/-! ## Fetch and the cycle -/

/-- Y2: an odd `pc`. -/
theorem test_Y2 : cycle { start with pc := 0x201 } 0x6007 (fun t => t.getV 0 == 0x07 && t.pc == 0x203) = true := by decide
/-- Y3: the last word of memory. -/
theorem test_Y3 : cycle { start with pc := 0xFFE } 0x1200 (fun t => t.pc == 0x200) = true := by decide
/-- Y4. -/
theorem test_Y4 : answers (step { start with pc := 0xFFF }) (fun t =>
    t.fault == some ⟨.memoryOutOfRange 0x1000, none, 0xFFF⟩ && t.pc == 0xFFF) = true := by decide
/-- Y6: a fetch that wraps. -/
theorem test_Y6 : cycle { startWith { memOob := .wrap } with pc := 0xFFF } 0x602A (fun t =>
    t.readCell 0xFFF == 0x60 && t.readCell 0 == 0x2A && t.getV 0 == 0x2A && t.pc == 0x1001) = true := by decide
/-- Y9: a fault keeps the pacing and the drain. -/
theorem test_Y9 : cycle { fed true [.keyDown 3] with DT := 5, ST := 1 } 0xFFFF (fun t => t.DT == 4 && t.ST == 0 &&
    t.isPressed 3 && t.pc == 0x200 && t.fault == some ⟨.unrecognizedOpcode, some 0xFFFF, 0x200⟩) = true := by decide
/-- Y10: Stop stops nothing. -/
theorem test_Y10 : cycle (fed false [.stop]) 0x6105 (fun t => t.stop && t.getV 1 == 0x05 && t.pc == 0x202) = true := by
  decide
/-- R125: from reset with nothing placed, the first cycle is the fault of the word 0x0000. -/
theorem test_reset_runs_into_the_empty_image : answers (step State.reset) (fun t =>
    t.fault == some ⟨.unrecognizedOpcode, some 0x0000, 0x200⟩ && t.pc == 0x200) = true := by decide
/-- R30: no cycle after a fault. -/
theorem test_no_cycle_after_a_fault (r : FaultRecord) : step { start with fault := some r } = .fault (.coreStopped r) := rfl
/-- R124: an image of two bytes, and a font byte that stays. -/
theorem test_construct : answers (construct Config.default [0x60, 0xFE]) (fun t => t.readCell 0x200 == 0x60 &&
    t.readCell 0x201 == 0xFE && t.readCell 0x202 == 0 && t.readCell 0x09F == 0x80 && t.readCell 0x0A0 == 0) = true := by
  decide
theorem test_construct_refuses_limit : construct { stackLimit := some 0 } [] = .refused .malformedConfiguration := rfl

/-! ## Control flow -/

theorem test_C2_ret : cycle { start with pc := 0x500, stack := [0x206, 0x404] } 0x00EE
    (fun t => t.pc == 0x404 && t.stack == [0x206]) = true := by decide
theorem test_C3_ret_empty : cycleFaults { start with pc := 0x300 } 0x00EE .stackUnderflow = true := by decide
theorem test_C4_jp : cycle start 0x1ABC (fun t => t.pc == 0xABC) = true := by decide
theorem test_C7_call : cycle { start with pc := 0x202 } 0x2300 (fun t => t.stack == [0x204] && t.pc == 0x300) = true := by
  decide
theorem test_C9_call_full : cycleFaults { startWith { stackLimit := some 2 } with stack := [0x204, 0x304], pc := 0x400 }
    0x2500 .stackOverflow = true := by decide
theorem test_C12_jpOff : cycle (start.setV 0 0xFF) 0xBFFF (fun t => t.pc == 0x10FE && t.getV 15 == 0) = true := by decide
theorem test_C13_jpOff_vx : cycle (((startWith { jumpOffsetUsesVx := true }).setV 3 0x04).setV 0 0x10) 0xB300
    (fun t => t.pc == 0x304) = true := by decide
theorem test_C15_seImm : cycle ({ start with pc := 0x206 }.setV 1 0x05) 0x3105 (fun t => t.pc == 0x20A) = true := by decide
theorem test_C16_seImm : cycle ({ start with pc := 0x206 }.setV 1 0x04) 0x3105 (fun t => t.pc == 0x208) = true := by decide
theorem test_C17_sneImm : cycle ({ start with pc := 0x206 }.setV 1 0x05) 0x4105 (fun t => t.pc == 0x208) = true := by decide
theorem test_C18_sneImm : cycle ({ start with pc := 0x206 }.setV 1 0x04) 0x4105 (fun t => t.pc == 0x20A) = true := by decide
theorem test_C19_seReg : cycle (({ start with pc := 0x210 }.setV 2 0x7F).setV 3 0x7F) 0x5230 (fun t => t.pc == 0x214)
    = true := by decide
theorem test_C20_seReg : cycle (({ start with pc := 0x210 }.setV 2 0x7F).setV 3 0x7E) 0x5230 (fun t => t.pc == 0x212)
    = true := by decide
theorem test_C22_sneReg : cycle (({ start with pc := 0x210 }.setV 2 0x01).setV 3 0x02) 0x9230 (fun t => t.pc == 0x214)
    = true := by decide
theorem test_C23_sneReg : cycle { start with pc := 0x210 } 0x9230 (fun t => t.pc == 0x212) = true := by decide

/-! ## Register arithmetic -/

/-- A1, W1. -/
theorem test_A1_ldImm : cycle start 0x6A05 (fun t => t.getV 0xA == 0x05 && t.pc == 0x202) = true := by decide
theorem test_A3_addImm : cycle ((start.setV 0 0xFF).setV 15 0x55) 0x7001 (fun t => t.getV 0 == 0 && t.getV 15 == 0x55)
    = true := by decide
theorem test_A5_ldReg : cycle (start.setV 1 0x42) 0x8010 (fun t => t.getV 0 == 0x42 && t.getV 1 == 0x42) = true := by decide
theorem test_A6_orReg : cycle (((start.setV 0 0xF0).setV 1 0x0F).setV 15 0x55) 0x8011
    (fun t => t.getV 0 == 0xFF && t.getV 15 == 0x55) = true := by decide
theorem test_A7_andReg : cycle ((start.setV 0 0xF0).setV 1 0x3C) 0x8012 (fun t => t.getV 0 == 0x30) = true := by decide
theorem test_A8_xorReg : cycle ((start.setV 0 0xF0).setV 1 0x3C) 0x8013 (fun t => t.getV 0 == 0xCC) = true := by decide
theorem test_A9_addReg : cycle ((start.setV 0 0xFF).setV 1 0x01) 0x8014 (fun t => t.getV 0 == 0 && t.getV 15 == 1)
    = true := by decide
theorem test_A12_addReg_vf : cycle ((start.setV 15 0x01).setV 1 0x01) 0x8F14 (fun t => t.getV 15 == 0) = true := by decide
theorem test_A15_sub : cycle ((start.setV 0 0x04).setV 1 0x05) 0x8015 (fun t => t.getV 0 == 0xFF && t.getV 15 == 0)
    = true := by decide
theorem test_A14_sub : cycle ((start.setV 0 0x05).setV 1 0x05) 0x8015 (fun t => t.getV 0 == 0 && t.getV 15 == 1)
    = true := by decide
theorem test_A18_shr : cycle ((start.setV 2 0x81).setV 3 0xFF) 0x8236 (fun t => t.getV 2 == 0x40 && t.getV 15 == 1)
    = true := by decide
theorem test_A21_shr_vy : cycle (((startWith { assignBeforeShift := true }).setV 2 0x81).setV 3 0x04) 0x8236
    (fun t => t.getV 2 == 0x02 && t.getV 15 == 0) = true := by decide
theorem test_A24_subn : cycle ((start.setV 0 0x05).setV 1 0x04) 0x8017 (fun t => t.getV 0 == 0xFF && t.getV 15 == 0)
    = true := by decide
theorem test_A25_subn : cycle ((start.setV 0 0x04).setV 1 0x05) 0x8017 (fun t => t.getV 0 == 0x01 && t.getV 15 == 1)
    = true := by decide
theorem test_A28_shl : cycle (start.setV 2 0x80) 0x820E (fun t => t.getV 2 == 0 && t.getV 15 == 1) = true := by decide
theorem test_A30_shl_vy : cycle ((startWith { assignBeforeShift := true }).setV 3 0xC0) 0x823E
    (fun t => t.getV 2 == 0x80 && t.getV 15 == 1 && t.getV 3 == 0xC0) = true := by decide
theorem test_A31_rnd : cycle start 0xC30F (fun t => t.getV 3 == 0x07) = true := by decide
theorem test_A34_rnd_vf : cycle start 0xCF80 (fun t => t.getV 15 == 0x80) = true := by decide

--------------------

# INSTRUCTIONS FOR THE TASK
Find every line of the data that includes the string "reset". Copy each of those lines.

# RESULT OF THIS TASK
/-- R125: from reset with nothing placed, the first cycle is the fault of the word 0x0000. -/
theorem test_reset_runs_into_the_empty_image : answers (step State.reset) (fun t =>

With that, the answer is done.